Below error while adding file to HDFS
root@hemant-insa:~# hdfs dfs -put abc.txt s3a://sample/ put: saving output on abc.txt._COPYING_: com.amazonaws.AmazonClientException: Unable to verify integrity of data upload. Client calculated content hash (contentMD5: 1B2M2Y8AsgTpgAmY7PhCfg== in base 64) didn't match hash (etag: null in hex) calculated by Amazon S3. You may need to delete the data stored in Amazon S3. (metadata.contentMD5: 1B2M2Y8AsgTpgAmY7PhCfg==, md5DigestStream: null, bucketName: sample, key: abc.txt._COPYING_): Unable to verify integrity of data upload.

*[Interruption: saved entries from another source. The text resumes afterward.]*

theorem trailBits_eq : trailBits r.trail = (List.range 6).foldl (fun acc i => acc * 1024 + (notePlace r i).toNat) 0 := by
  unfold trailBits
  congr 1
  funext acc i
  unfold notePlace
  cases r.trail[i]? with
  | none => rfl
  | some n => exact congrArg _ (toNat_note n).symm

/-- The trail's part of a snapshot of at most six notes, after any `front`. -/
theorem trailField_eq {w : Nat} (front : BitVec w) (h : r.trail.length ≤ 6) :
    (front ++ BitVec.ofBool (stageFields r.stage).mark.isSome ++ BitVec.ofNat 3 r.trail.length ++ notePlace r 0 ++ notePlace r 1
      ++ notePlace r 2 ++ notePlace r 3 ++ notePlace r 4 ++ notePlace r 5).toNat = (front ++ trailField r).toNat := by
  have mark := bit_le (stageFields r.stage).mark.isSome
  have note (i : Nat) := (notePlace r i).isLt
  have note0 := note 0
  have note1 := note 1
  have note2 := note 2
  have note3 := note 3
  have note4 := note 4
  have note5 := note 5
  simp only [trailField, trailBits_eq, List.range_succ, List.range_zero, List.nil_append, List.foldl_append, List.foldl_cons,
    List.foldl_nil, toNat_append_eq, toNat_ofBool_eq, BitVec.toNat_ofNat]
  omega

/-- The two readings of a snapshot record agree (Table 11-8). -/
theorem snapshotBytes_eq_recordBytes (h : r.trail.length ≤ 6) : snapshotBytes r = recordBytes r := by
  have stage : (stageBits r).1 = offsetField r ++ lengthField r ++ markField r ++ stateField r := by
    rw [stageBits_eq, ← markField_eq, ← stateField_eq]
    apply BitVec.eq_of_toNat_eq
    simp only [toNat_append_eq]
    omega
  have word : r.tag ++ r.plan ++ r.hop ++ r.arrival ++ (stageBits r).1 ++ (stageBits r).2 ++ BitVec.ofNat 3 r.trail.length
      ++ notePlace r 0 ++ notePlace r 1 ++ notePlace r 2 ++ notePlace r 3 ++ notePlace r 4 ++ notePlace r 5 =
      r.tag ++ r.plan ++ r.hop ++ r.arrival ++ (offsetField r ++ lengthField r ++ markField r ++ stateField r) ++ trailField r := by
    apply BitVec.eq_of_toNat_eq
    rw [stage, stageBits_eq]
    exact trailField_eq r _ h
  rw [snapshotBytes_eq, ← word]
  rfl

end

end Sys2Proof.Machine
end

section
/-! PROOFS. READ_OBJECT of the ranges (R45, R100, R101, R171, R173, R183, Table 10-2). -/

namespace Sys2Proof.Machine

open Sys2Proof.Safety

/-! ## The reply of READ_OBJECT -/

theorem toNat_of16 (h l : Byte) : (of16 h l).toNat = 256 * h.toNat + l.toNat := by
  rw [of16, toNat_append_eq]
  omega

section

variable {num space i1 i0 n : Byte} {s : State}

/-- An object that is there is returned under its space, index and count; only PORT_STATUS clears flags with it (R147, R171). -/
theorem readObjectRule_done {found : Nat} {data : List Byte} (hs : space ≠ 7)
    (object : objectData s space.toNat (256 * i1.toNat + i0.toNat) n.toNat = some (found, data)) :
    readObjectRule num [space, i1, i0, n] s =
      answered num 0x01 0x00 ([space, i1, i0, BitVec.ofNat 8 found] ++ data) s := by
  simp only [readObjectRule, toNat_of16, object, if_neg hs]
  rfl

/-- A range that the space does not have is refused. -/
theorem readObjectRule_badArg (object : objectData s space.toNat (256 * i1.toNat + i0.toNat) n.toNat = none) :
    readObjectRule num [space, i1, i0, n] s = answered num 0x01 0x05 [] s := by
  simp only [readObjectRule, toNat_of16, object]
  rfl

end

/-! ## The ranges -/

section

variable {s : State} {index count : Nat}

theorem routeData_eq (id : BankId) (least : 1 ≤ count) (most : count ≤ 16) (fits : index + count ≤ 1024) :
    routeData s id index count =
      some (count, (List.range (4 * count)).map (fun j => memRead (bankOf s.route id).mem (4 * index + j))) :=
  if_pos ⟨Nat.lt_of_lt_of_le (Nat.lt_add_of_pos_right least) fits, least, most, fits⟩

theorem routeData_eq_none (id : BankId) (h : count = 0 ∨ 16 < count ∨ 1024 < index + count) : routeData s id index count = none :=
  if_neg fun ⟨_, least, most, fits⟩ => by
    simp only [Config.bankEntries] at fits
    omega

/-- The records from an index on, as Table 11-8 packs them (R173). -/
theorem queueData_eq (trails : ∀ r ∈ s.tracking, r.trail.length ≤ 6) (start : index < 32) (least : 1 ≤ count) (most : count ≤ 3) :
    queueData s index count =
      some (((s.tracking.drop index).take count).length,
        BitVec.ofNat 8 s.tracking.length :: ((s.tracking.drop index).take count).flatMap recordBytes) := by
  have packed : ((s.tracking.drop index).take count).flatMap snapshotBytes =
      ((s.tracking.drop index).take count).flatMap recordBytes :=
    List.flatMap_congr fun r hr => snapshotBytes_eq_recordBytes r (trails r (List.mem_of_mem_drop (List.mem_of_mem_take hr)))
  rw [← packed]
  exact if_pos ⟨start, least, most⟩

Client calculated content hash (contentMD5: 1B2M2Y8AsgTpgAmY7PhCfg== in base 64) didn't match hash (etag: null in hex) calculated by Amazon S3. You may need to delete the data stored in Amazon S3. (metadata.contentMD5: 1B2M2Y8AsgTpgAmY7PhCfg==, md5DigestStream: null, bucketName: sample, key: abc.txt._COPYING_)
I have configured the properties as attached.

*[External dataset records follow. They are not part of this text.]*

-- ==== Sys2Proof/Syntax/Operand.lean ====
section
/-! DEFINITION. Registers, operand kinds and decoded operands (spec/30_encoding.md R63 to R69, R85). -/

namespace Sys2Proof

/-- The four general registers `r0` to `r3` (spec/10_state.md R11). -/
inductive GReg where
  | r0
  | r1
  | r2
  | r3
  deriving DecidableEq, Repr

/-- The six registers an operand may name (R12). -/
inductive Reg where
  | gp (g : GReg)
  | flags
  | pc
  deriving DecidableEq, Repr

/-- A decoded operand of kind `R` (R66): a register, or `NA_invalid` for the reserved codes 2 and 3 (R77). -/
inductive RegOp where
  | reg (r : Reg)
  | naInvalid
  deriving DecidableEq, Repr

/-- A decoded operand of kind `M`: the four addressing modes (R67). Only general registers address (R68). -/
inductive MemOp where
  | abs (off : Byte)
  | ind (ra : GReg)
  | off (off : Byte) (ra : GReg)
  | rr (ra rb : GReg)
  deriving DecidableEq, Repr

/-- A decoded operand of kind `RM` (R69). -/
inductive RMOp where
  | reg (r : RegOp)
  | mem (m : MemOp)
  deriving DecidableEq, Repr

/-- The operand kinds of an opcode-table row (R63); `NA` is the absence of an entry. -/
inductive Kind where
  | I
  | Rel
  | R
  | M
  | RM
  deriving DecidableEq, Repr

/-- One operand field together with its kind: what stands in the bit stream (R63). -/
inductive Arg where
  | I (v : Byte)
  | Rel (v : Byte)
  | R (r : RegOp)
  | M (m : MemOp)
  | RM (o : RMOp)
  deriving DecidableEq, Repr

/-- A decoded operand as the operand resolver sees it (R85). -/
inductive Operand where
  | na
  | naInvalid
  | imm (v : Byte)
  | rel (v : Byte)
  | reg (r : Reg)
  | mem (m : MemOp)
  deriving DecidableEq, Repr

end Sys2Proof
end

Any hints/solutions - @Predrag Minovic @Jagatheesh Ramakrishnan @Pardeep @Neeraj Sabharwal @Anshul Sisodia
Created 10-08-2018 08:39 AM
Complete list of properties configured in core-site -
fs.s3a.access.key= fs.s3a.secret.key= fs.s3a.endpoint= fs.s3a.path.style.access=false fs.s3a.attempts.maximum=20 fs.s3a.connection.establish.timeout=5000 fs.s3a.connection.timeout=200000 fs.s3a.paging.maximum=5000 fs.s3a.threads.max=10 fs.s3a.socket.send.buffer=8192 fs.s3a.socket.recv.buffer=8192 fs.s3a.threads.keepalivetime=60 fs.s3a.max.total.tasks=5 fs.s3a.multipart.size=100M fs.s3a.multipart.threshold=2147483647 fs.s3a.multiobjectdelete.enable=true fs.s3a.buffer.dir=/tmp/s3a fs.s3a.block.size=64M fs.s3a.impl=org.apache.hadoop.fs.s3a.S3AFileSystem fs.AbstractFileSystem.s3a.impl=org.apache.hadoop.fs.s3a.S3A fs.s3a.readahead.range=64K fs.s3a.etag.checksum=true
Created 10-08-2018 11:36 AM
You can try below changes in your submit command as they may be causing the hash value calculated to be different :
Submit command :
I believe you want to write abc.txt in s3a bucket hadoopsa under sample folder. As you have already set hadoopsa as your defaultFS.
So you should use below command
hdfs dfs -put abc.txt /sample/ #sample folder should be existing before command run. OR hdfs dfs -put abc.txt s3a://hadoopsa/sample/
In your command when you put a file directly in s3a://sample/ it assumes sample as a bucket and tries to write in the base path.